• [BRIEF]: From the data that follows, copy every line with the string "AmoOp".

========================================

/-- The value of a code; the other codes are unassigned (R40). -/
def Scope.ofCode (c : BitVec 4) : Except Problem Scope :=
  match c.toNat with
  | 0 => .ok .cell
  | 1 => .ok .clus
  | 2 => .ok .die
  | 3 => .ok .pkg
  | 4 => .ok .sys
  | _ => .error .scope

/-- The code of a value (R158). -/
def AmoOp.code : AmoOp → BitVec 4
  | .add => 0#4
  | .min => 1#4
  | .max => 2#4
  | .minn => 3#4
  | .maxn => 4#4
  | .and => 5#4
  | .or => 6#4
  | .xor => 7#4
  | .swap => 8#4

/-- The value of a code; the other codes are unassigned (R158). -/
def AmoOp.ofCode (c : BitVec 4) : Except Problem AmoOp :=
  match c.toNat with
  | 0 => .ok .add
  | 1 => .ok .min
  | 2 => .ok .max
  | 3 => .ok .minn
  | 4 => .ok .maxn
  | 5 => .ok .and
  | 6 => .ok .or
  | 7 => .ok .xor
  | 8 => .ok .swap
  | _ => .error .value

/-- The code of a value (R158). -/
def Ord.code : Ord → BitVec 8
  | .relaxed => 0#8
  | .acq => 1#8
  | .rel => 2#8
  | .ar => 3#8

/-- The value of a code; the other codes are unassigned (R158). -/
def Ord.ofCode (c : BitVec 8) : Except Problem Ord :=
  match c.toNat with
  | 0 => .ok .relaxed
  | 1 => .ok .acq
  | 2 => .ok .rel
  | 3 => .ok .ar
  | _ => .error .value

/-- The code of a value (R156). -/
def FenceKind.code : FenceKind → BitVec 4
  | .acq => 0#4
  | .rel => 1#4
  | .ar => 2#4
  | .full => 3#4

/-- The value of a code; the other codes are unassigned (R156). -/
def FenceKind.ofCode (c : BitVec 4) : Except Problem FenceKind :=
  match c.toNat with
  | 0 => .ok .acq
  | 1 => .ok .rel
  | 2 => .ok .ar
  | 3 => .ok .full
  | _ => .error .value

/-- The code of a value (R254). -/
def RedOp.code : RedOp → BitVec 3
  | .add => 0#3
  | .min => 1#3
  | .max => 2#3
  | .and => 3#3
  | .or => 4#3
  | .xor => 5#3

/-- The value of a code; the other codes are unassigned (R254). -/
def RedOp.ofCode (c : BitVec 3) : Except Problem RedOp :=
  match c.toNat with
  | 0 => .ok .add
  | 1 => .ok .min
  | 2 => .ok .max
  | 3 => .ok .and
  | 4 => .ok .or
  | 5 => .ok .xor
  | _ => .error .subop

/-- The code of a hint (R40). -/
def Hint.code : Hint → BitVec 4
  | .normal => 0#4
  | .strm => 1#4
  | .keep => 2#4
  | .byp => 3#4

/-- The hint of a code; codes 4 to 15 act as code 0 (R40). -/
def Hint.ofCode (c : BitVec 4) : Hint :=
  match c.toNat with
  | 1 => .strm
  | 2 => .keep
  | 3 => .byp
  | _ => .normal

/-- The scope code in a field of three bits (R271, R386). -/
def Scope.code3 (s : Scope) : BitVec 3 := s.code.setWidth 3

/-- The scope of a three-bit code; 5 to 7 are unassigned (R271, R386). -/
def Scope.ofCode3 (c : BitVec 3) : Except Problem Scope := Scope.ofCode (c.setWidth 4)

/-- CHS and CH (R126): channel select, then the channel. -/
def chanCode : Option (BitVec 2) → BitVec 3
  | none => 0#3
  | some c => 1#1 ++ c

/-- The channel named, when CHS is set (R126). -/
def chanOf (c : BitVec 3) : Option (BitVec 2) :=
  if c.getLsbD 2 then some (c.setWidth 2) else none

/-- Bits `[lo+n-1:lo]` of an instruction word. -/
abbrev Word96.bits (w : Word96) (lo n : Nat) : BitVec n := w.extractLsb' lo n

/-- A field that must hold a value. -/
def need (b : Bool) (p : Problem) : Except Problem Unit := if b then .ok () else .error p

/-- The word of a A3-shaped instruction. -/
def A3.toWord (cls fn : BitVec 6) (x : A3) : Word96 :=
    cls ++ fn ++ 15#4 ++ x.a ++ x.b ++ x.c ++ 0#56

/-- The operands of a A3-shaped instruction. -/
def A3.ofWord (w : Word96) : Except Problem A3 := do
  .ok { a := w.bits 72 8, b := w.bits 64 8, c := w.bits 56 8 }

/-- The word of a A4-shaped instruction. -/
def A4.toWord (cls fn : BitVec 6) (x : A4) : Word96 :=
    cls ++ fn ++ 15#4 ++ x.a ++ x.b ++ x.c ++ x.d ++ 0#48

/-- The operands of a A4-shaped instruction. -/
def A4.ofWord (w : Word96) : Except Problem A4 := do
  .ok { a := w.bits 72 8, b := w.bits 64 8, c := w.bits 56 8, d := w.bits 48 8 }

/-- The word of a AcR-shaped instruction. -/
def AcR.toWord (cls fn : BitVec 6) (x : AcR) : Word96 :=
    cls ++ fn ++ 15#4 ++ x.a ++ 0#8 ++ x.c ++ 0#56

/-- The operands of a AcR-shaped instruction. -/
def AcR.ofWord (w : Word96) : Except Problem AcR := do
  .ok { a := w.bits 72 8, c := w.bits 56 8 }

/-- The word of a T2-shaped instruction. -/
def T2.toWord (cls fn : BitVec 6) (x : T2) : Word96 :=
    cls ++ fn ++ 15#4 ++ x.a ++ x.b ++ 0#16 ++ x.ty.code ++ 0#44

/-- The operands of a T2-shaped instruction. -/
def T2.ofWord (w : Word96) : Except Problem T2 := do
  let ty ← Ty.ofCode (w.bits 44 4)
  .ok { ty := ty, a := w.bits 72 8, b := w.bits 64 8 }

/-- The word of a T3-shaped instruction. -/
def T3.toWord (cls fn : BitVec 6) (x : T3) : Word96 :=
    cls ++ fn ++ 15#4 ++ x.a ++ x.b ++ x.c ++ 0#8 ++ x.ty.code ++ 0#44

/-- The operands of a T3-shaped instruction. -/
def T3.ofWord (w : Word96) : Except Problem T3 := do
  let ty ← Ty.ofCode (w.bits 44 4)
  .ok { ty := ty, a := w.bits 72 8, b := w.bits 64 8, c := w.bits 56 8 }

/-- The word of a MoviR-shaped instruction. -/
def MoviR.toWord (cls fn : BitVec 6) (x : MoviR) : Word96 :=
    cls ++ fn ++ 15#4 ++ x.a ++ 0#8 ++ x.imm

/-- The operands of a MoviR-shaped instruction. -/
def MoviR.ofWord (w : Word96) : Except Problem MoviR := do
  .ok { a := w.bits 72 8, imm := w.bits 0 64 }

/-- The word of a ImmR-shaped instruction. -/
def ImmR.toWord (cls fn : BitVec 6) (x : ImmR) : Word96 :=
    cls ++ fn ++ 15#4 ++ x.a ++ x.b ++ x.imm

/-- The operands of a ImmR-shaped instruction. -/
def ImmR.ofWord (w : Word96) : Except Problem ImmR := do
  .ok { a := w.bits 72 8, b := w.bits 64 8, imm := w.bits 0 64 }

/-- The word of a CmpR-shaped instruction. -/
def CmpR.toWord (cls fn : BitVec 6) (x : CmpR) : Word96 :=
    cls ++ fn ++ 15#4 ++ x.a ++ x.b ++ x.c ++ 0#8 ++ x.ty.code ++ 0#3 ++ x.cond.code ++ 0#37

========================================

• [FINISHED EXERCISE]:
def AmoOp.code : AmoOp → BitVec 4
def AmoOp.ofCode (c : BitVec 4) : Except Problem AmoOp :=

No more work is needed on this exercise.